Exercise description: Scan the listing below for the word "some", then copy each line that has it.

Records:

-- ==== Sys2Proof/Tests/Slice0.lean ====
section
/-! SUPPORT. The model's own tests. Expected values come from spec/: the tables of 95_test_vectors.md (named by section in
each docstring) and words written out by hand from 30_encoding.md. A `test_witness_` theorem shows a concrete state and
operands that meet the hypotheses of the obligation it is named after. -/

namespace Sys2Proof.Tests

open Sys2Proof Sys2Proof.Machine

/-- An outcome is a next state with a given property. -/
def nextAnd (o : Host.Outcome State Fault Refusal) (p : State → Bool) : Bool :=
  match o with
  | .next t => p t
  | .fault _ => false
  | .refused _ => false

/-- An idle core: `H` = IV and a few bytes of BLK written. -/
def idleCore : State := { State.reset with blk := [(0, 0x00#8), (5, 0xA7#8), (9, 0x33#8)] }

/-- The block `00 01 02 .. 3f` (95_test_vectors.md section 4.5). -/
def countingBlock : Memory := (List.range 64).map fun n => (n, BitVec.ofNat 8 n)

/-- A busy core about to perform the operation of counter value `i`, with the inputs of 95_test_vectors.md section 4.5. -/
def busyCore (i : StepIdx) : State :=
  { State.reset with
    w := ⟨0x67452301#32, 0xEFCDAB89#32, 0x98BADCFE#32, 0x10325476#32⟩, blk := countingBlock, i := i, busy := true }

/-! ### Well-formedness: a term that each check refuses, and the boundary terms it accepts -/

theorem test_wf_refuses :
    (Instr.stepF 16#7).wf = false ∧ (Instr.stepG 15#7).wf = false ∧ (Instr.stepG 32#7).wf = false ∧
    (Instr.stepH 31#7).wf = false ∧ (Instr.stepH 48#7).wf = false ∧ (Instr.stepI 47#7).wf = false ∧
    (Instr.stepI 64#7).wf = false ∧ (Instr.wr 0x50#7 0x00#8).wf = false ∧ (Instr.wr 0x50#7 0x01#8).wf = false ∧
    (Instr.wr 0x50#7 0x02#8).wf = false := by decide

theorem test_wf_accepts :
    (Instr.stepF 15#7).wf = true ∧ (Instr.stepG 16#7).wf = true ∧ (Instr.stepG 31#7).wf = true ∧
    (Instr.stepH 32#7).wf = true ∧ (Instr.stepH 47#7).wf = true ∧ (Instr.stepI 48#7).wf = true ∧
    (Instr.stepI 63#7).wf = true ∧ (Instr.wr 0x50#7 0x03#8).wf = true ∧ (Instr.wr 0x4F#7 0x00#8).wf = true ∧
    (Instr.wr 0x51#7 0x02#8).wf = true := by decide

/-! ### Decoding: words written out bit by bit from R81, R82, R86 and R87 -/

/-- Fields FOLD, RND, GRP, COL of R81. -/
theorem test_decode_stepF :
    decodeStep (0b0#1 ++ 0b00#2 ++ 0b00#2 ++ 0b00#2) = .ok (.stepF 0#7) ∧
    decodeStep (0b0#1 ++ 0b00#2 ++ 0b11#2 ++ 0b11#2) = .ok (.stepF 15#7) := ⟨by rfl, by rfl⟩

theorem test_decode_stepG :
    decodeStep (0b0#1 ++ 0b01#2 ++ 0b00#2 ++ 0b00#2) = .ok (.stepG 16#7) ∧
    decodeStep (0b0#1 ++ 0b01#2 ++ 0b11#2 ++ 0b10#2) = .ok (.stepG 30#7) := ⟨by rfl, by rfl⟩

theorem test_decode_stepH :
    decodeStep (0b0#1 ++ 0b10#2 ++ 0b00#2 ++ 0b01#2) = .ok (.stepH 33#7) ∧
    decodeStep (0b0#1 ++ 0b10#2 ++ 0b11#2 ++ 0b11#2) = .ok (.stepH 47#7) := ⟨by rfl, by rfl⟩

theorem test_decode_stepI :
    decodeStep (0b0#1 ++ 0b11#2 ++ 0b00#2 ++ 0b00#2) = .ok (.stepI 48#7) ∧
    decodeStep (0b0#1 ++ 0b11#2 ++ 0b11#2 ++ 0b11#2) = .ok (.stepI 63#7) := ⟨by rfl, by rfl⟩

theorem test_decode_fold : decodeStep (0b1#1 ++ 0b00#2 ++ 0b00#2 ++ 0b00#2) = .ok .fold := by rfl
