/-- 40_crc_commands.md R72: FEED of any byte in any state: `ACC` takes `CrcStep`, the four verdict flags are cleared, all else
is kept; the rule's values from INIT. -/
def Obligations.FeedAbsorbsAByte : Prop :=
  (∀ b : Byte, decode (0x20#8 ++ b) = .feed b) ∧
  (∀ (b : Byte) (s : State),
    exec (.feed b) s =
      .next { s with acc := crcStep s.acc b, done := false, matched := false, ckerr := false, trunc := false }) ∧
  (∀ s : State, s.acc = 0xFFFFFFFF#32 →
    (∃ t : State, exec (.feed 0x00#8) s = .next t ∧ t.acc = 0x2DFD1072#32 ∧ crcOut t = 0xD202EF8D#32) ∧
    (∃ t : State, exec (.feed 0xFF#8) s = .next t ∧ crcOut t = 0xFF000000#32) ∧
    (∃ t : State, exec (.feed 0x49#8) s = .next t ∧ t.acc = 0x22FDE946#32 ∧ crcOut t = 0xDD0216B9#32))

/-- 40_crc_commands.md R73, on every state that reset or a command sequence reaches (EXP_CNT at most 4, 10_state.md R26): a
full field raises `ExpectOverrun` and keeps `EXP` and `EXP_CNT`, a short one takes the byte; the verdict is cleared, all else is
kept; the rule's example. -/
def Obligations.ExpectAbsorbsACrcByte : Prop :=
  (∀ b : Byte, decode (0x30#8 ++ b) = .expect b) ∧
  (∀ (b : Byte) (s : State), s.expCnt = 4#3 →
    exec (.expect b) s = .next { s with ovr := true, done := false, matched := false, ckerr := false, trunc := false }) ∧
  (∀ (b : Byte) (s : State), s.expCnt.toNat < 4 →
    exec (.expect b) s =
      .next { s with exp := s.exp.extractLsb' 0 24 ++ b, expCnt := s.expCnt + 1#3,
                     done := false, matched := false, ckerr := false, trunc := false }) ∧
  (∀ s : State, ∃ t u : State, exec .init s = .next t ∧ exec (.expect 0xAE#8) t = .next u ∧
    expOut u = 0x000000AE#32 ∧ (s.ill = false → statusOut u = 0x0100#16))

/-- EXPECT in the states only a power-on state holds (EXP_CNT 5 to 7), THE MODEL'S READING: at 5 and 6 the count goes up by 1
(log entry 6, DEDUCED from R73's pseudocode), at 7 it takes a free value (log entry 5, DESIGN CHOICE); all else as in R73. -/
def Obligations.ExpectBeforeTheFirstReset : Prop :=
  ∀ (b : Byte) (s : State), 4 < s.expCnt.toNat →
    ∃ c : BitVec 3, (s.expCnt.toNat < 7 → c.toNat = s.expCnt.toNat + 1) ∧
      exec (.expect b) s =
        .next { s with exp := s.exp.extractLsb' 0 24 ++ b, expCnt := c,
                       done := false, matched := false, ckerr := false, trunc := false }

/-- 40_crc_commands.md R74, in any state: DONE, MATCH, CKERR and TRUNC by the rule's formulas, all else kept; CHECK is
idempotent; with no FEED since INIT it matches only a field of zeros; the rule's example. -/
def Obligations.CheckComparesTheCrcs : Prop :=
  decode 0x4000#16 = .check ∧
  (∀ s : State, ∃ t : State, exec .check s = .next t ∧
    t = { s with done := true, matched := t.matched, ckerr := t.ckerr, trunc := t.trunc } ∧
    (t.matched = true ↔ s.expCnt = 4#3 ∧ s.ovr = false ∧ s.acc ^^^ 0xFFFFFFFF#32 = s.exp) ∧
    (t.ckerr = true ↔ s.expCnt = 4#3 ∧ s.ovr = false ∧ s.acc ^^^ 0xFFFFFFFF#32 ≠ s.exp) ∧
    (t.trunc = true ↔ s.expCnt.toNat < 4) ∧
    exec .check t = .next t ∧
    (s.acc = 0xFFFFFFFF#32 → t.matched = true → s.exp = 0x00000000#32)) ∧
  (∀ s : State, s.ill = false → ∃ t : State,
    issueAll (verifyWords [0x49#8, 0x45#8, 0x4E#8, 0x44#8] 0xAE426082#32) s = .next t ∧ statusOut t = 0x0403#16)

/-- 40_crc_commands.md R75: a reserved word sets ILL and changes nothing else; the rule's examples. -/
def Obligations.ReservedWordSetsIll : Prop :=
  (∀ (w : CmdWord) (s : State), exec (.reserved w) s = .next { s with ill := true }) ∧
  (∀ (w : CmdWord) (s : State), isReserved w = true → exec (decode w) s = .next { s with ill := true }) ∧
  (∀ s : State, ∃ t u : State, exec .init s = .next t ∧ exec (decode 0x5000#16) t = .next u ∧ statusOut u = 0x0020#16) ∧
  (∀ s : State, exec (decode 0x1001#16) s = .next { s with ill := true })

/-- FRAME of every command: the elements its rule does not name, and the input stream, are unchanged (R70 to R75). The block has
no memory (R40), so there is no byte to keep. -/
def Obligations.CommandFrames : Prop :=
  ∀ (i : Instr) (s t : State), exec i s = .next t →
    t.input = s.input ∧
    match i with
    | .nop => t = s
    | .init => t.ill = s.ill
    | .feed _ => t.exp = s.exp ∧ t.expCnt = s.expCnt ∧ t.ovr = s.ovr ∧ t.ill = s.ill
    | .expect _ => t.acc = s.acc ∧ t.ill = s.ill ∧
        (s.expCnt = 4#3 → t.exp = s.exp ∧ t.expCnt = s.expCnt) ∧ (s.expCnt ≠ 4#3 → t.ovr = s.ovr)
    | .check => t.acc = s.acc ∧ t.exp = s.exp ∧ t.expCnt = s.expCnt ∧ t.ovr = s.ovr ∧ t.ill = s.ill
    | .reserved _ => t.acc = s.acc ∧ t.exp = s.exp ∧ t.expCnt = s.expCnt ∧ t.done = s.done ∧ t.matched = s.matched ∧
        t.ckerr = s.ckerr ∧ t.trunc = s.trunc ∧ t.ovr = s.ovr

/-- 10_state.md R21: only INIT and reset (which write INIT) and FEED (which writes `CrcStep`) write `ACC`. -/
def Obligations.OnlyInitFeedAndResetWriteAcc : Prop :=
  (∀ (i : Instr) (s t : State), exec i s = .next t →
    t.acc = match i with
      | .init => 0xFFFFFFFF#32
      | .feed b => crcStep s.acc b
      | _ => s.acc) ∧
  (∀ s t : State, step s = .next t → t.acc ≠ s.acc →
    (t.acc = 0xFFFFFFFF#32 ∧ (s.input.head? = some .reset ∨ s.input.head? = some (.command .host 0x1000#16))) ∨
    ∃ b : Byte, s.input.head? = some (.command .host (0x20#8 ++ b)) ∧ t.acc = crcStep s.acc b)

/-- 10_state.md R23: EXPECT shifts one byte into the low end, four of them give the big-endian value of the field, INIT and
reset write 0, and no other command writes `EXP`. -/
def Obligations.ExpIsTheBigEndianField : Prop :=
  (∀ (s : State) (c0 c1 c2 c3 : Byte), s.expCnt = 0#3 → ∃ t : State,
    issueAll (expects [c0, c1, c2, c3]) s = .next t ∧ t.exp = c0 ++ c1 ++ c2 ++ c3 ∧ t.expCnt = 4#3 ∧
      t.acc = s.acc ∧ t.ovr = s.ovr ∧ t.ill = s.ill) ∧
  (∀ (b : Byte) (s : State), s.expCnt ≠ 4#3 → ∃ t : State, exec (.expect b) s = .next t ∧
    t.exp.extractLsb' 0 8 = b ∧ t.exp.extractLsb' 8 24 = s.exp.extractLsb' 0 24) ∧
  (∀ (i : Instr) (s t : State), exec i s = .next t → t.exp ≠ s.exp →
    (i = .init ∧ t.exp = 0x00000000#32) ∨ ∃ b, i = .expect b) ∧
  (∀ s : State, ∃ t : State, exec .init s = .next t ∧ t.exp = 0x00000000#32) ∧
  (∀ s t : State, react .reset s = .next t → t.exp = 0x00000000#32)

/-- 10_state.md R25: the table of who sets and who clears each flag, for every command and for reset. -/
def Obligations.FlagWriters : Prop :=
  (∀ (i : Instr) (s t : State), exec i s = .next t →
    match i with
    | .nop => t.done = s.done ∧ t.matched = s.matched ∧ t.ckerr = s.ckerr ∧ t.trunc = s.trunc ∧ t.ovr = s.ovr ∧ t.ill = s.ill
    | .init => t.done = false ∧ t.matched = false ∧ t.ckerr = false ∧ t.trunc = false ∧ t.ovr = false ∧ t.ill = s.ill
    | .feed _ => t.done = false ∧ t.matched = false ∧ t.ckerr = false ∧ t.trunc = false ∧ t.ovr = s.ovr ∧ t.ill = s.ill
    | .expect _ => t.done = false ∧ t.matched = false ∧ t.ckerr = false ∧ t.trunc = false ∧
        (t.ovr = true ↔ s.ovr = true ∨ s.expCnt = 4#3) ∧ t.ill = s.ill
    | .check => t.done = true ∧
        (t.matched = true ↔ s.expCnt = 4#3 ∧ s.ovr = false ∧ s.acc ^^^ 0xFFFFFFFF#32 = s.exp) ∧
        (t.ckerr = true ↔ s.expCnt = 4#3 ∧ s.ovr = false ∧ s.acc ^^^ 0xFFFFFFFF#32 ≠ s.exp) ∧
        (t.trunc = true ↔ s.expCnt < 4#3) ∧ t.ovr = s.ovr ∧ t.ill = s.ill
    | .reserved _ => t.done = s.done ∧ t.matched = s.matched ∧ t.ckerr = s.ckerr ∧ t.trunc = s.trunc ∧ t.ovr = s.ovr ∧
        t.ill = true) ∧
  (∀ s t : State, react .reset s = .next t →
    t.done = false ∧ t.matched = false ∧ t.ckerr = false ∧ t.trunc = false ∧ t.ovr = false ∧ t.ill = false)
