-- ==== Sys2Proof/Tests/Slice0.lean ====
section
/-!
SUPPORT. The model's own tests. Every expected value is from the spec's encodings (spec/30_encoding.md) or its test vectors
(spec/95_test_vectors.md, named V<n>). The theorems `test_wit_…` show states and operands that meet the hypotheses of the
statements, at the values where clauses meet.
-/
namespace Sys2Proof.Tests

open Sys2Proof Sys2Proof.Machine Sys2Proof.Safety

/-- The three outputs of a next state, none of a stop. -/
def outputs (o : Host.Outcome State Fault Refusal) : Option (Word32 × Word32 × CmdWord) :=
  match o with
  | .next s => some (crcOut s, expOut s, statusOut s)
  | .fault _ => none
  | .refused _ => none

/-- The reset state with another `ACC`, `EXP` and `EXP_CNT`. -/
def at' (acc exp : Word32) (cnt : BitVec 3) : State := { State.reset with acc := acc, exp := exp, expCnt := cnt }

/-- The spec's "IEND-matched": IEND fed, its crc expected, checked (95 section 4). -/
def iendMatched : State := { at' 0x51BD9F7D#32 0xAE426082#32 4#3 with done := true, matched := true }

/-! ### Well-formedness: a word that R54 does not list is no reserved word -/

theorem test_wf_reserved : WellFormed (.reserved 0x5000#16) = true ∧ WellFormed (.reserved 0x0100#16) = true ∧
    WellFormed (.reserved 0x4001#16) = true := by decide

theorem test_wf_refuses_nop_word : WellFormed (.reserved 0x0000#16) = false := by decide

theorem test_wf_refuses_operand_words : WellFormed (.reserved 0x20FF#16) = false ∧ WellFormed (.reserved 0x3000#16) = false := by
  decide

theorem test_wf_refuses_init_check_words : WellFormed (.reserved 0x1000#16) = false ∧ WellFormed (.reserved 0x4000#16) = false := by
  decide

/-! ### Decoding, the words written out bit by bit from R52 -/

theorem test_decode_nop : decode 0b0000000000000000#16 = .nop := by decide

theorem test_decode_init : decode 0b0001000000000000#16 = .init := by decide

theorem test_decode_feed : decode 0b0010000001001001#16 = .feed 0x49#8 := by decide

theorem test_decode_expect : decode 0b0011000010101110#16 = .expect 0xAE#8 := by decide

theorem test_decode_check : decode 0b0100000000000000#16 = .check := by decide

theorem test_decode_reserved : decode 0b0101000000000000#16 = .reserved 0x5000#16 ∧
    decode 0b0010000100000000#16 = .reserved 0x2100#16 ∧ decode 0b0001000000000001#16 = .reserved 0x1001#16 := by decide

theorem test_table_word : decodeTableWord 16 0x20FF = some (.feed 0xFF#8) ∧ decodeTableWord 24 0 = none := by decide

/-! ### The checksum (V10, V12, V16, V17) -/

theorem test_crc_check_value :
    crc [0x31#8, 0x32#8, 0x33#8, 0x34#8, 0x35#8, 0x36#8, 0x37#8, 0x38#8, 0x39#8] = 0xCBF43926#32 := by decide +kernel

theorem test_acc_iend : accOf [0x49#8, 0x45#8, 0x4E#8, 0x44#8] = 0x51BD9F7D#32 := by decide +kernel

theorem test_crc_step_linear_example : crcStep 0x12345678#32 0x9A#8 = 0x4E16B702#32 ∧
    crcStep 0x12345678#32 0x00#8 = 0x5ECCCD58#32 ∧ crcTable 0x9A#8 = 0x10DA7A5A#32 := by decide +kernel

Output for this task:
    (t.acc = 0xFFFFFFFF#32 ∧ (s.input.head? = some .reset ∨ s.input.head? = some (.command .host 0x1000#16))) ∨
    ∃ b : Byte, s.input.head? = some (.command .host (0x20#8 ++ b)) ∧ t.acc = crcStep s.acc b)
  | .next s => some (crcOut s, expOut s, statusOut s)
theorem test_table_word : decodeTableWord 16 0x20FF = some (.feed 0xFF#8) ∧ decodeTableWord 24 0 = none := by decide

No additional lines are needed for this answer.